━━━ Record extracts ━━━

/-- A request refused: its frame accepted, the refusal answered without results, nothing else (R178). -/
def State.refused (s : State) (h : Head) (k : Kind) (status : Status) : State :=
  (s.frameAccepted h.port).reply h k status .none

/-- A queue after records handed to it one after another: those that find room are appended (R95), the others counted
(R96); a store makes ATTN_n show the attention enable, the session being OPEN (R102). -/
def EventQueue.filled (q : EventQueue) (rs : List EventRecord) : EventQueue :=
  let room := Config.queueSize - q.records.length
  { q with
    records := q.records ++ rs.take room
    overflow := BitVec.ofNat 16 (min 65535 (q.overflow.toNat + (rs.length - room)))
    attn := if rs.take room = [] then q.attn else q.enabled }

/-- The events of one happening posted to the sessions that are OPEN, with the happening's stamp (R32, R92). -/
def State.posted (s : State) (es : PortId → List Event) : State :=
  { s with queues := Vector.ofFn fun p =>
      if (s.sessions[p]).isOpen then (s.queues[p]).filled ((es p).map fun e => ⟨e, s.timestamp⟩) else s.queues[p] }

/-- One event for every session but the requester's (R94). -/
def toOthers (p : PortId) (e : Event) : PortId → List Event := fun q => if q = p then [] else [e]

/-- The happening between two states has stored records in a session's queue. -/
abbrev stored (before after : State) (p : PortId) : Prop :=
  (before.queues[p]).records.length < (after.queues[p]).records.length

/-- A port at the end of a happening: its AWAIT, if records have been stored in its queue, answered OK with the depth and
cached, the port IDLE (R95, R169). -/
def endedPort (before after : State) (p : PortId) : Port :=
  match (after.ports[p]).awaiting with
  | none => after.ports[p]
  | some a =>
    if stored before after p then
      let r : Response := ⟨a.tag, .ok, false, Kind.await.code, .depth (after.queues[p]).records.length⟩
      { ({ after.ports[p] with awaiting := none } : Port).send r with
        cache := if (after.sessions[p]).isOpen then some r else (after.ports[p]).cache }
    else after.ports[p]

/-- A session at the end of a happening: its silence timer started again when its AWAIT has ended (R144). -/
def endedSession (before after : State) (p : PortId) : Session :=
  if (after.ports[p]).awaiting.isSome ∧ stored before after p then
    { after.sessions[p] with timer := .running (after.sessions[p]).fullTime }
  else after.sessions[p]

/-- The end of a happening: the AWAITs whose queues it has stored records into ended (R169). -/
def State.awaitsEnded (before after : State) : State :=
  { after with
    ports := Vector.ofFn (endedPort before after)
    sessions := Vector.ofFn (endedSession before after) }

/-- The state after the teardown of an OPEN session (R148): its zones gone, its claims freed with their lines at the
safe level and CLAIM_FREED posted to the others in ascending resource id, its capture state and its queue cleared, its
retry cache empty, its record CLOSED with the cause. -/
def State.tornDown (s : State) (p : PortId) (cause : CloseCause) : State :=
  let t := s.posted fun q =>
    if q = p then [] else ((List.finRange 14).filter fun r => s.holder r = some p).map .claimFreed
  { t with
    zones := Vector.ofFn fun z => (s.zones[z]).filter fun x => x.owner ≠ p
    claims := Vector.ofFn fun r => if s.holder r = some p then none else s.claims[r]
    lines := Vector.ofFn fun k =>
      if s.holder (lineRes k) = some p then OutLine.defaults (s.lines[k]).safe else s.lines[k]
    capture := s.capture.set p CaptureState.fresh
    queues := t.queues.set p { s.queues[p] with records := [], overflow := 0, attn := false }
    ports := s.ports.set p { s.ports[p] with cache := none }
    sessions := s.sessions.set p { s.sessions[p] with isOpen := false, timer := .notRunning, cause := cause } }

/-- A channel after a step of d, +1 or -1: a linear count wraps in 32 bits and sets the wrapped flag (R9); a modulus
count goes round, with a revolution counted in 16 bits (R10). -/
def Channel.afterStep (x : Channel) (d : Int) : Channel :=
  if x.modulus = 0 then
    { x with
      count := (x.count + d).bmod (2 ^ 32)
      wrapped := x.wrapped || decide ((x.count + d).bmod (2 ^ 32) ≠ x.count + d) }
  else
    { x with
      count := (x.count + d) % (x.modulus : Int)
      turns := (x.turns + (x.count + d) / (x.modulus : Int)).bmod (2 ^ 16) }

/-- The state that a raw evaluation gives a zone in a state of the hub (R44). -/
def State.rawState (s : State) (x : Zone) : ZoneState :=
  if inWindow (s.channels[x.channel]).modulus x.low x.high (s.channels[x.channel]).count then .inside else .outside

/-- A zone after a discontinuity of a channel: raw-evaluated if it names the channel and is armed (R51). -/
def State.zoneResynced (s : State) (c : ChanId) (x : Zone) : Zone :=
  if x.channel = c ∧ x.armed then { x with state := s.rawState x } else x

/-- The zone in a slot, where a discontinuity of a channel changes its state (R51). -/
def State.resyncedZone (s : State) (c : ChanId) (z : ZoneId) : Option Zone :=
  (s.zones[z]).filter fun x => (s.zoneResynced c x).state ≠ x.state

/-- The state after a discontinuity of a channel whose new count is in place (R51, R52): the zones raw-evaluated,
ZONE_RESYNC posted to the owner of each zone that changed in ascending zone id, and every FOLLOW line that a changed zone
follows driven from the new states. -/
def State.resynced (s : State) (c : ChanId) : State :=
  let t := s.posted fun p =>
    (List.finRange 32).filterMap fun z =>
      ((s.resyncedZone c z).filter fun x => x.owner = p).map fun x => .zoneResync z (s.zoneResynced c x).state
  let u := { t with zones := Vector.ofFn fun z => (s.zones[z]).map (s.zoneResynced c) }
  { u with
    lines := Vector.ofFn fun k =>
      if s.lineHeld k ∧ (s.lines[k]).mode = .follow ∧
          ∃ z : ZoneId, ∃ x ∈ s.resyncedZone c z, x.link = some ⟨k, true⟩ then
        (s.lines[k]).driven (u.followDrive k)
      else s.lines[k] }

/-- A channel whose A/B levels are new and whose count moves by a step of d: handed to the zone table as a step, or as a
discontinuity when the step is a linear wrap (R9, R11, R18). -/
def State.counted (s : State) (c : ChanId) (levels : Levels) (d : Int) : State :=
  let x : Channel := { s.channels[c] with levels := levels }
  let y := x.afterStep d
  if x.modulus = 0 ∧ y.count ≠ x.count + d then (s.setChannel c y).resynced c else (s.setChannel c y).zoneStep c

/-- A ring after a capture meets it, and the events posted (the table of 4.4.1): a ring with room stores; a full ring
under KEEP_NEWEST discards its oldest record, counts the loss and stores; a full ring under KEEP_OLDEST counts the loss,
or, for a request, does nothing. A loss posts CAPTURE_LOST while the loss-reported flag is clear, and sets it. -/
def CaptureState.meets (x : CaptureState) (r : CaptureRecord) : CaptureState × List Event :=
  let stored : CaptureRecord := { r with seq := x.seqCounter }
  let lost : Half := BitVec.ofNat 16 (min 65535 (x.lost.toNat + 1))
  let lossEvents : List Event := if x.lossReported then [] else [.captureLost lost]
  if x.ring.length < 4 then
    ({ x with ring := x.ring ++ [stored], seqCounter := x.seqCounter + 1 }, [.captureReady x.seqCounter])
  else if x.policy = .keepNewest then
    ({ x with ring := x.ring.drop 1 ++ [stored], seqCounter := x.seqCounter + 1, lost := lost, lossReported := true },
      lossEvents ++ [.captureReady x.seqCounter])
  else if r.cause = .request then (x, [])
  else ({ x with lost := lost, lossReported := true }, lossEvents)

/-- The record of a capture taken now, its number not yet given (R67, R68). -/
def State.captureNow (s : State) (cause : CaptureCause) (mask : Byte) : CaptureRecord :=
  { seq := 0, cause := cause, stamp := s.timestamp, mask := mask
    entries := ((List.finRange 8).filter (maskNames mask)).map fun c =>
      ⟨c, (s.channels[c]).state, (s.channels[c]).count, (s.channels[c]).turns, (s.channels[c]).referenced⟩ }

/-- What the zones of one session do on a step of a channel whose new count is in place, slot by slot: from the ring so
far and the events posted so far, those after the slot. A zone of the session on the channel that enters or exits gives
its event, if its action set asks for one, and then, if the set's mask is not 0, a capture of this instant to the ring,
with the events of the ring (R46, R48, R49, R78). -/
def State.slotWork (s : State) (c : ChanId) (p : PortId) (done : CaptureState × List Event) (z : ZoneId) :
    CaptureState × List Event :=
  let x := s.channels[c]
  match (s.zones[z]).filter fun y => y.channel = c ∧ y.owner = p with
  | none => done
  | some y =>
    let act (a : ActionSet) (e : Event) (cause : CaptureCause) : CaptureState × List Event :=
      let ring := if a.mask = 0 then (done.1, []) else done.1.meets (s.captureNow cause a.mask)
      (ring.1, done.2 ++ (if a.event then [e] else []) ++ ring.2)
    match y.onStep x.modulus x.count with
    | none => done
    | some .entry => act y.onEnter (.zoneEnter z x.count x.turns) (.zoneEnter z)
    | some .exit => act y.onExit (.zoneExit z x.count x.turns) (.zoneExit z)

━━━
━━━ Record extracts ━━━

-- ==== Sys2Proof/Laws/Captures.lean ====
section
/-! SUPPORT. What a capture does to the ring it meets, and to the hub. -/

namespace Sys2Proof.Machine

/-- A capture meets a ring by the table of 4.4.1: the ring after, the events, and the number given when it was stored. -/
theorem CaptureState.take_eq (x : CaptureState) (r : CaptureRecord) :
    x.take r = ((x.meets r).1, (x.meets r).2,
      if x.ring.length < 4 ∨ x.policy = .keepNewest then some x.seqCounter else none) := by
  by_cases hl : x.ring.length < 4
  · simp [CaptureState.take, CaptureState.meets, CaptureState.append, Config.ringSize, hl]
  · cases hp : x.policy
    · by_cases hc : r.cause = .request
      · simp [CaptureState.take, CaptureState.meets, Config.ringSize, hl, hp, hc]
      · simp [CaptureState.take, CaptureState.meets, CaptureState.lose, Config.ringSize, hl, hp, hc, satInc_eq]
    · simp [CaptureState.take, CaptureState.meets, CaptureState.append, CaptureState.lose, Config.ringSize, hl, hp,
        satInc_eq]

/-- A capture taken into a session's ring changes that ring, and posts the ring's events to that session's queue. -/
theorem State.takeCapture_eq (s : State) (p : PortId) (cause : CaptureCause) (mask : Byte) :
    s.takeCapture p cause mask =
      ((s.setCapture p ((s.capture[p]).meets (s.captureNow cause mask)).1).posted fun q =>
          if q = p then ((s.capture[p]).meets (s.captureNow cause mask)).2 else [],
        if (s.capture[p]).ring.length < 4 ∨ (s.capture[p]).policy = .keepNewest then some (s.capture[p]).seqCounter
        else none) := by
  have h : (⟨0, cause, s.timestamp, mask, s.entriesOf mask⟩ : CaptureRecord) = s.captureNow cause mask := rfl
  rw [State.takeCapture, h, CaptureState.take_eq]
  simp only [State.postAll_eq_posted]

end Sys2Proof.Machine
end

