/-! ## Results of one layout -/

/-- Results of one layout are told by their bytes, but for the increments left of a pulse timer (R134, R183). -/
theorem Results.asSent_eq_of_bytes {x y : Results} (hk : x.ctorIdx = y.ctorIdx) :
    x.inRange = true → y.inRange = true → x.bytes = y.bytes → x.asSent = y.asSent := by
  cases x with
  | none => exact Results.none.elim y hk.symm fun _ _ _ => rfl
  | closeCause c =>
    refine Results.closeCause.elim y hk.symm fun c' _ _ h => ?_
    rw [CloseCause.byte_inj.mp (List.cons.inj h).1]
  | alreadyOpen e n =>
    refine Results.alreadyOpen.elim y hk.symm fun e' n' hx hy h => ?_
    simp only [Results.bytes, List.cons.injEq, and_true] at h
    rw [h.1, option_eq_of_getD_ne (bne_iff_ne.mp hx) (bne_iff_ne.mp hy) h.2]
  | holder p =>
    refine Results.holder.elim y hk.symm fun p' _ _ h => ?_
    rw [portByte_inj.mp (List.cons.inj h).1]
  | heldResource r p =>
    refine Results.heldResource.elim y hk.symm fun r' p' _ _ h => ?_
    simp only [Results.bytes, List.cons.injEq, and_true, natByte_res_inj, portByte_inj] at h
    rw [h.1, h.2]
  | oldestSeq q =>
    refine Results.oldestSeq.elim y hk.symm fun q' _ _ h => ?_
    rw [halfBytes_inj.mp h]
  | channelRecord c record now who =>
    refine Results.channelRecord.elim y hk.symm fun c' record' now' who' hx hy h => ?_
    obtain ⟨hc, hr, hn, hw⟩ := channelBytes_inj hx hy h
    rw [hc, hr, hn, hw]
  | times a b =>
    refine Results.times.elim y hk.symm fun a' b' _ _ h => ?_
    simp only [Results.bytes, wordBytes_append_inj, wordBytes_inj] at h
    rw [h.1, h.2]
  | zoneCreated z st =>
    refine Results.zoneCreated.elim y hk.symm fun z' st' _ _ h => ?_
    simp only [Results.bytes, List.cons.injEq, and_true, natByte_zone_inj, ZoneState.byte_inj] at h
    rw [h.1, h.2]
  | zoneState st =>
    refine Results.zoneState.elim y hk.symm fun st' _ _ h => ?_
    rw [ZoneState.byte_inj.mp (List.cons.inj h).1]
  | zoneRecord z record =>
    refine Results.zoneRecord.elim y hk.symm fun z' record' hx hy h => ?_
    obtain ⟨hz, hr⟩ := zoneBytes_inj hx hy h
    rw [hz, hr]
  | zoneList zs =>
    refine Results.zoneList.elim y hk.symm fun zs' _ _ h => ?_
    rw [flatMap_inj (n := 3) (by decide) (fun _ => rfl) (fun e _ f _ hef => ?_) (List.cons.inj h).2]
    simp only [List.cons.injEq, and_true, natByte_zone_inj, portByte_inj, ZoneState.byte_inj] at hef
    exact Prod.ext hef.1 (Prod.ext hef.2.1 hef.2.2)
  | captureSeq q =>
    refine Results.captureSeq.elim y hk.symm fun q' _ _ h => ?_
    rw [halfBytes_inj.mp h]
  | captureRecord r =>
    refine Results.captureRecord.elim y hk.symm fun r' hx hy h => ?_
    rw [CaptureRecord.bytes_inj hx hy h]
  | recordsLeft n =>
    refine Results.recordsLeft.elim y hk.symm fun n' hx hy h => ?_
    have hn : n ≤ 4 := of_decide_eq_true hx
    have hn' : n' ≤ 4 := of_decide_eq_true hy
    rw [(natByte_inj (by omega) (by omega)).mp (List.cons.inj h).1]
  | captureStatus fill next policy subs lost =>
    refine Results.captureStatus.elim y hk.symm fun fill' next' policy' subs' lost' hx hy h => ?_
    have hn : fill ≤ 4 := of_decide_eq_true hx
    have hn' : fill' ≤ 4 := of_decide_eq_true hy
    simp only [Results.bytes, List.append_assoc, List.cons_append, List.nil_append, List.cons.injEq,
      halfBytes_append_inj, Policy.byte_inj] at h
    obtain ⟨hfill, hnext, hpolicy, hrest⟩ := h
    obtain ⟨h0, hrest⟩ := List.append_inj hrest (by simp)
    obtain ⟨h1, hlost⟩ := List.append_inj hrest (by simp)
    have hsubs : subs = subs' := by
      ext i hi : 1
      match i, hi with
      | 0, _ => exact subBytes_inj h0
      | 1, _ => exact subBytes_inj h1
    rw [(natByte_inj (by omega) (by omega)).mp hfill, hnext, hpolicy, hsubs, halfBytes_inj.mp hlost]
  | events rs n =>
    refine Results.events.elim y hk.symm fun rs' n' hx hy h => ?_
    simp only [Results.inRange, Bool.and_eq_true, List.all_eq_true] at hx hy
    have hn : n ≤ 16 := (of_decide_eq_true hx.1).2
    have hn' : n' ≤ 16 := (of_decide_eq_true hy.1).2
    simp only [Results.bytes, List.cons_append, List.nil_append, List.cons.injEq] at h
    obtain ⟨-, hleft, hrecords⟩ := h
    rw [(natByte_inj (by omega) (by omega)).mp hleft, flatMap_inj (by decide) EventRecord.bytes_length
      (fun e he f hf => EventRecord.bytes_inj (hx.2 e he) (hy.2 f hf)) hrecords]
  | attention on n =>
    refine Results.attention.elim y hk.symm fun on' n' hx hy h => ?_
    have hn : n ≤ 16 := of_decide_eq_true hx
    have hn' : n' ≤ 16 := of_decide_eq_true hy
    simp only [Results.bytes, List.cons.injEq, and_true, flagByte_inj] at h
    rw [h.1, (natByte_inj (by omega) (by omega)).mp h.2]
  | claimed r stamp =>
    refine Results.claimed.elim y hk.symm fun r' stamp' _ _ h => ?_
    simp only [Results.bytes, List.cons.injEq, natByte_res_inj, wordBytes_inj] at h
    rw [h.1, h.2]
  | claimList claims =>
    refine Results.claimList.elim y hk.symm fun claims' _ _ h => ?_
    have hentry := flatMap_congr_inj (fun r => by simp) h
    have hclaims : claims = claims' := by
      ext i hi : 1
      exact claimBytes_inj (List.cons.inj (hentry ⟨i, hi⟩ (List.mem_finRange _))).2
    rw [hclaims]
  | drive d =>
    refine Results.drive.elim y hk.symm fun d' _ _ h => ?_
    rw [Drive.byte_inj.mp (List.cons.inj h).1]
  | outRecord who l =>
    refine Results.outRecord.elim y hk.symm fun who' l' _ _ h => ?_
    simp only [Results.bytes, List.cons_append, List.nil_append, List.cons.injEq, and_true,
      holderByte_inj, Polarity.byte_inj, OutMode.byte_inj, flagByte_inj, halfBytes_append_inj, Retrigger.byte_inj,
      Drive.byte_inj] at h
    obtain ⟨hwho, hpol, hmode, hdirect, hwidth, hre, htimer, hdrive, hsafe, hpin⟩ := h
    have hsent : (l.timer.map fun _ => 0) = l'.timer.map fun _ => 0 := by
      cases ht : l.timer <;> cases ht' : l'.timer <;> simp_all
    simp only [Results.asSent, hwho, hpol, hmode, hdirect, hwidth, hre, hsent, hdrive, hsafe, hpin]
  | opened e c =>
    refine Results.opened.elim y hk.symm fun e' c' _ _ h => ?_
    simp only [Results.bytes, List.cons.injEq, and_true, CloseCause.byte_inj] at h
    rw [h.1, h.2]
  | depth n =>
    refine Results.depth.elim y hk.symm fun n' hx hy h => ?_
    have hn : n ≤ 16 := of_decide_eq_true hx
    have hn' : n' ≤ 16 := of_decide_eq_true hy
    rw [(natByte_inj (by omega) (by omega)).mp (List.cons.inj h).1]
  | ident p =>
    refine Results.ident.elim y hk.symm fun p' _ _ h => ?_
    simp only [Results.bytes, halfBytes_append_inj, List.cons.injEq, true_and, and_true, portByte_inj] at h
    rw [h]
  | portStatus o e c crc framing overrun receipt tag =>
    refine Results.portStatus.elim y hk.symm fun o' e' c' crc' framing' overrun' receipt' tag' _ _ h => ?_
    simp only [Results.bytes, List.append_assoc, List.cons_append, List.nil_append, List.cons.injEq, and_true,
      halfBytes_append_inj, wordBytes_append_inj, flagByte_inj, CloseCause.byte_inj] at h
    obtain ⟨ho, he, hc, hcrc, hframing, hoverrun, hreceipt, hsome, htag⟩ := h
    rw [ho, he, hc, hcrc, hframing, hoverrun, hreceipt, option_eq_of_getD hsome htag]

━━━
━━━ Record extracts ━━━

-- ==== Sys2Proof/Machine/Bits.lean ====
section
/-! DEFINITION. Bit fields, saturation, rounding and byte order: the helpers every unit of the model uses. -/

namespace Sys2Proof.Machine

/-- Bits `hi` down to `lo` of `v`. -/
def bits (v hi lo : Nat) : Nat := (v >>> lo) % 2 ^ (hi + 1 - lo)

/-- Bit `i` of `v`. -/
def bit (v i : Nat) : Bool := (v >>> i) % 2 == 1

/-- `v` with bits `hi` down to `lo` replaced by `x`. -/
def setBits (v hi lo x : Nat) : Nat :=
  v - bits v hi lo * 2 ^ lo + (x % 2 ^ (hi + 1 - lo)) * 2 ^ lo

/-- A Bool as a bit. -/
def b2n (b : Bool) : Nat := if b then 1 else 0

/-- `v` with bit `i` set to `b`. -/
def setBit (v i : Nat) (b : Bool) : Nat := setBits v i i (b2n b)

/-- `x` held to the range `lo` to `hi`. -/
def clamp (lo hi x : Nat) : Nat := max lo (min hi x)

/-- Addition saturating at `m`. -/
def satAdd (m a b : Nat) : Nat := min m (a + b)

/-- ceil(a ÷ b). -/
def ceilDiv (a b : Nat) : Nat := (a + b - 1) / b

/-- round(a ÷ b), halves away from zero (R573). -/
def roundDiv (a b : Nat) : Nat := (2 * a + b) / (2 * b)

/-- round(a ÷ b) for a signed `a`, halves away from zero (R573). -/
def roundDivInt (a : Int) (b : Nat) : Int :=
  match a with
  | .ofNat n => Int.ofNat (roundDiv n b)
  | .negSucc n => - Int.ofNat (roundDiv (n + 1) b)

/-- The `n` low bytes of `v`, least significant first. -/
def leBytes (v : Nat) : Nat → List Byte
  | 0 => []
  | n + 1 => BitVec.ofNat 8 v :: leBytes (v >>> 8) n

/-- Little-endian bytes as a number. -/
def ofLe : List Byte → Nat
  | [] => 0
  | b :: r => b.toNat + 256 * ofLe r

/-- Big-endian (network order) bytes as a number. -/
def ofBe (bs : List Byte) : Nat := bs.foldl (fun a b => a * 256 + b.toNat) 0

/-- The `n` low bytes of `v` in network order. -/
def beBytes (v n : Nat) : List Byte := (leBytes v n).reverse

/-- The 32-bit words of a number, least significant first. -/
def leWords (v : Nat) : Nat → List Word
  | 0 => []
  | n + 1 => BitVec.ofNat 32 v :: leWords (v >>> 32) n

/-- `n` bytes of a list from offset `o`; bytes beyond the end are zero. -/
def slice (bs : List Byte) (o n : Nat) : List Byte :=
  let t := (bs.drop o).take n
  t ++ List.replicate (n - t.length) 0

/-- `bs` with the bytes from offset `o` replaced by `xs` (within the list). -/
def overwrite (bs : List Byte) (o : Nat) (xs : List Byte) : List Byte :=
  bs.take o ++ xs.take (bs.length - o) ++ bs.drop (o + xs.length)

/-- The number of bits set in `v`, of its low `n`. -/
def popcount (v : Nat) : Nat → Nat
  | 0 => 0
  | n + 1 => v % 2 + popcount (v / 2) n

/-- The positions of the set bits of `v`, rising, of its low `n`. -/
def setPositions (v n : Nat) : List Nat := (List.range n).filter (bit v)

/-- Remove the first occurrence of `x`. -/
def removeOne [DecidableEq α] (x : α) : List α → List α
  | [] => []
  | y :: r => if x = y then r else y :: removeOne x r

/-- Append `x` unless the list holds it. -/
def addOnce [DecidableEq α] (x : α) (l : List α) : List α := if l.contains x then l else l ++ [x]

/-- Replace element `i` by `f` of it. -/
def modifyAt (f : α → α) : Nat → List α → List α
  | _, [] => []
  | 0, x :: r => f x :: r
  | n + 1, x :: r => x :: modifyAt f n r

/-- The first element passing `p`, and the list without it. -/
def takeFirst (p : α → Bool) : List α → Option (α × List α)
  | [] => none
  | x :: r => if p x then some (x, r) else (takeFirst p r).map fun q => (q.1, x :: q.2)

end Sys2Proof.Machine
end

━━━

### What to work on
Using the data above, print exactly the lines from the line that contains "refine Results.captureRecord.elim y" through the line that contains "have hn' : n' ≤ 16 := (of_decide_eq_true", with both included.

### Exercise answer
    refine Results.captureRecord.elim y hk.symm fun r' hx hy h => ?_
    rw [CaptureRecord.bytes_inj hx hy h]
  | recordsLeft n =>
    refine Results.recordsLeft.elim y hk.symm fun n' hx hy h => ?_
    have hn : n ≤ 4 := of_decide_eq_true hx
    have hn' : n' ≤ 4 := of_decide_eq_true hy
    rw [(natByte_inj (by omega) (by omega)).mp (List.cons.inj h).1]
  | captureStatus fill next policy subs lost =>
    refine Results.captureStatus.elim y hk.symm fun fill' next' policy' subs' lost' hx hy h => ?_
    have hn : fill ≤ 4 := of_decide_eq_true hx
    have hn' : fill' ≤ 4 := of_decide_eq_true hy
    simp only [Results.bytes, List.append_assoc, List.cons_append, List.nil_append, List.cons.injEq,
      halfBytes_append_inj, Policy.byte_inj] at h
    obtain ⟨hfill, hnext, hpolicy, hrest⟩ := h
    obtain ⟨h0, hrest⟩ := List.append_inj hrest (by simp)
    obtain ⟨h1, hlost⟩ := List.append_inj hrest (by simp)
    have hsubs : subs = subs' := by
      ext i hi : 1
      match i, hi with
      | 0, _ => exact subBytes_inj h0
      | 1, _ => exact subBytes_inj h1
    rw [(natByte_inj (by omega) (by omega)).mp hfill, hnext, hpolicy, hsubs, halfBytes_inj.mp hlost]
  | events rs n =>
    refine Results.events.elim y hk.symm fun rs' n' hx hy h => ?_
    simp only [Results.inRange, Bool.and_eq_true, List.all_eq_true] at hx hy
    have hn : n ≤ 16 := (of_decide_eq_true hx.1).2
    have hn' : n' ≤ 16 := (of_decide_eq_true hy.1).2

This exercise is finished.